I have been playing with his code and doing some testing and this code is very efficient so far. I have created several different CSV files, various sizes, and row counts. You can see my code below and my comments provide the times and details. The code Michael Bacon above provided runs about 6 times faster than the normal Python method of just looping the lines.

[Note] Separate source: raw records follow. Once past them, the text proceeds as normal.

-- ==== Sys2Proof/Machine/Lzss.lean ====
section
/-! DEFINITION. The LZSS engine of 42_lzss: history window, match finder, encoder and decoder (R220 to R250), and the two
operations both engines share, `FinishHeader` (R240) and `RdPadHeader` (R244). -/

namespace Sys2Proof.Machine

/-- `BEP = ceil_div(hb + mb + 1, 9)` (R222). -/
def breakEven (hb mb : Nat) : Nat := ceilDiv (hb + mb + 1) 9

/-- `HistAppend(t)` (R223): a full reset when the append would exceed `MaxHistoryLength = 2^hb - 1`. -/
def histAppend (hb : Nat) (hist t : List Byte) : List Byte :=
  if hist.length + t.length > 2 ^ hb - 1 then t else hist ++ t

/-- How far a candidate extends (R224): the number of leading bytes of the window's rest that equal the lookahead's; it
ends with either of them. -/
def matchLength : List Byte → List Byte → Nat
  | h :: hs, l :: ls => if h = l then matchLength hs ls + 1 else 0
  | _, _ => 0

/-- The scan of `MatchSearch` (R224) over the window's rest from offset `o` on: `found` candidates seen, the best of them
at `bestOff` with length `bestLen`. -/
def scanMatches (look : List Byte) (depth : Nat) : List Byte → Nat → Nat → Nat → Nat → Nat × Nat
  | [], _, _, bestOff, bestLen => (bestOff, bestLen)
  | h :: hs, o, found, bestOff, bestLen =>
    if look.head? = some h then
      let l := matchLength (h :: hs) look
      let best := if l > bestLen then (o, l) else (bestOff, bestLen)
      if depth ≠ 0 ∧ found + 1 = depth then best
      else scanMatches look depth hs (o + 1) (found + 1) best.1 best.2
    else scanMatches look depth hs (o + 1) found bestOff bestLen

/-- `MatchSearch(H, L, depth)` (R224): offset and length. -/
def matchSearch (hist look : List Byte) (depth : Nat) : Nat × Nat :=
  scanMatches look depth hist 0 0 0 0

/-- An LZSS record (30_encoding R115). -/
inductive LzRecord where
  /-- Literal(b). -/
  | literal (b : Byte)
  /-- Match(off, len). -/
  | copy (off len : Nat)
  deriving DecidableEq, Repr

/-- The bits of a record (R228, 30_encoding R115). -/
def recordBits (hb mb : Nat) : LzRecord → Bits
  | .literal b => true :: bitsOfByte b
  | .copy off len => false :: (nb off hb ++ nb len mb)

/-- The lookahead at a coding position (R226). -/
def lookahead (src : List Byte) (mb pos : Nat) : List Byte :=
  (src.drop pos).take (min (2 ^ mb - 1) (src.length - pos))

/-- The record the encoder chooses at its coding position (R227). -/
def chooseRecord (m : LzMem) : LzRecord :=
  let found := matchSearch m.hist m.look m.depth
  if found.2 ≤ breakEven m.hb m.mb then .literal (m.look.headD 0#8) else .copy found.1 found.2

/-- How many source bytes a record stands for in the encoder (R227). -/
def recordSpan : LzRecord → Nat
  | .literal _ => 1
  | .copy _ len => len

/-- The engine memories with the lookahead loaded (R226, R229). -/
def LzMem.loadLook (m : LzMem) (src : List Byte) : LzMem := { m with look := lookahead src m.mb m.pos }

/-- The engine memories after a record (R227, R229): the bytes it stands for appended to the window, the position moved. -/
def LzMem.afterRecord (m : LzMem) (r : LzRecord) : LzMem :=
  { m with hist := histAppend m.hb m.hist (m.look.take (recordSpan r)), pos := m.pos + recordSpan r }

/-- The loop of `LzEncode` (R229); at most `fuel` records, each of which moves the position by at least 1. -/
def lzEncodeLoop (src : List Byte) : Nat → Cmd Unit
  | 0 => pure ()
  | fuel + 1 => do
    let s ← look
    if s.eng.lz.pos < src.length then
      advance fun s => s.setLz (s.eng.lz.loadLook src)
      let s ← look
      let r := chooseRecord s.eng.lz
      wrBits (recordBits s.eng.lz.hb s.eng.lz.mb r)
      advance fun s => s.setLz (s.eng.lz.afterRecord r)
      lzEncodeLoop src fuel
    else pure ()

/-- `LzEncode(S, hb, mb, depth)` (R229). -/
def lzEncode (src : List Byte) (hb mb depth : Nat) : Cmd Unit := do
  wrBits [false, false, false]
  wrEG hb
  wrEG mb
  advance fun s => s.setLz { hb := hb, mb := mb, depth := depth, hist := [], pos := 0, look := [] }
  lzEncodeLoop src src.length

/-- `FinishHeader()` (R240). -/
def finishHeader : Cmd Unit := do
  let p ← fill
  seek0
  let s ← look
  rawByte ((BitVec.ofNat 8 p <<< 5) ||| (s.snkByte 0 &&& 0x1F#8))

/-- `REG[RESULT] <- snk_len`, the end of every engine command (92 D30). -/
def resultIsLength : Cmd Unit := advance fun s => s.setResult (BitVec.ofNat 32 s.wr.len)

/-- LZ.COMP's pseudocode (R241). -/
def lzCompBody : Cmd Unit := do
  let s ← look
  let hb := s.hbArg
  let mb := s.mbArg
  let depth := s.depthArg
  require (hbInRange s.par hb) .hbRange
  require (mbInRange s.par mb) .mbRange
  rdInit
  enterEngine
  wrInit
  let s ← look
  let bits ← rdBits (8 * s.rd.len)
  lzEncode (bytesOf bits) hb mb depth
  finishHeader
  resultIsLength
  leaveEngine

/-- LZ.COMP (R241). -/
def execLzComp (s : State) : Host.Outcome State Fault Refusal := runCmd 0x40#8 lzCompBody s

/-- `RdPadHeader()` (R244). -/
def rdPadHeader : Cmd Unit := do
  requireAvail 3 .truncHeader
  let bits ← rdBits 3
  advance fun s => s.setRd { s.rd with ign := BitVec.ofNat 3 (val bits) }
  let s ← look
  require (decide (s.rd.pos ≤ s.rd.logicalLen)) .padExceeds

/-- `LzReadHeader()` (R245): both codes are read before either value is checked. -/
def lzReadHeader : Cmd (Nat × Nat) := do
  let hb ← rdEG
  let mb ← rdEG
  let s ← look
  require (hbInRange s.par hb) .hdrHb
  require (mbInRange s.par mb) .hdrMb
  pure (hb, mb)

/-- One record of `LzDecode` (R246). -/
def lzDecodeRecord : Cmd Unit := do
  let tag ← rdBits 1
  let s ← look
  let m := s.eng.lz
  if tag = [true] then
    requireAvail 8 .truncRecord
    let bits ← rdBits 8
    let b := byteOf bits
    wrBits (bitsOfByte b)
    advance fun s => s.setLz { s.eng.lz with hist := histAppend m.hb m.hist [b] }
  else
    requireAvail (m.hb + m.mb) .truncRecord
    let offBits ← rdBits m.hb
    let lenBits ← rdBits m.mb
    let off := val offBits
    let len := val lenBits
    require (decide (off + len ≤ m.hist.length)) .badReference
    let t := (m.hist.drop off).take len
    wrBits (bitsOf t)
    advance fun s => s.setLz { s.eng.lz with hist := histAppend m.hb m.hist t }

/-- The loop of `LzDecode` (R246); at most `fuel` records, each of which reads at least 1 bit. -/
def lzDecodeLoop : Nat → Cmd Unit
  | 0 => pure ()
  | fuel + 1 => do
    let s ← look
    if 0 < s.rd.avail then
      lzDecodeRecord
      lzDecodeLoop fuel
    else pure ()

/-- `LzDecode(hb, mb)` (R246). -/
def lzDecode (hb mb : Nat) : Cmd Unit := do
  advance fun s => s.setLz { hb := hb, mb := mb, depth := 0, hist := [], pos := 0, look := [] }
  let s ← look
  lzDecodeLoop s.rd.avail

/-- LZ.DEC's pseudocode (R250). -/
def lzDecBody : Cmd Unit := do
  rdInit
  enterEngine
  wrInit
  rdPadHeader
  let hm ← lzReadHeader
  lzDecode hm.1 hm.2
  flushPoint
  resultIsLength
  leaveEngine

/-- LZ.DEC (R250). -/
def execLzDec (s : State) : Host.Outcome State Fault Refusal := runCmd 0x41#8 lzDecBody s

end Sys2Proof.Machine
end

我一直在玩他的代码并进行一些测试,到目前为止,这段代码非常有效。我创建了几个不同的 CSV 文件、各种大小和行数。你可以在下面看到我的代码,我的评论提供了时间和细节。上面提供的代码 Michael Bacon 的运行速度比仅循环行的普通 Python 方法快 6 倍。

Hope this helps someone.

希望这可以帮助某人。



 import time
from itertools import (takewhile,repeat)

def readfilesimple(myfile):

    # watch me whip
    linecounter = 0
    with open(myfile,'r') as file_object:
        # watch me nae nae
         for lines in file_object:
            linecounter += 1

    return linecounter

def readfileadvanced(myfile):

    # watch me whip
    f = open(myfile, 'rb')
    # watch me nae nae
    bufgen = takewhile(lambda x: x, (f.raw.read(1024 * 1024) for _ in repeat(None)))
    return sum(buf.count(b'\n') for buf in bufgen if buf)
    #return linecounter


# ************************************
# Main
# ************************************

#start the clock

start_time = time.time()

# 6.7 seconds to read a 475MB file that has 24 million rows and 3 columns
#mycount = readfilesimple("c:/junk/book1.csv")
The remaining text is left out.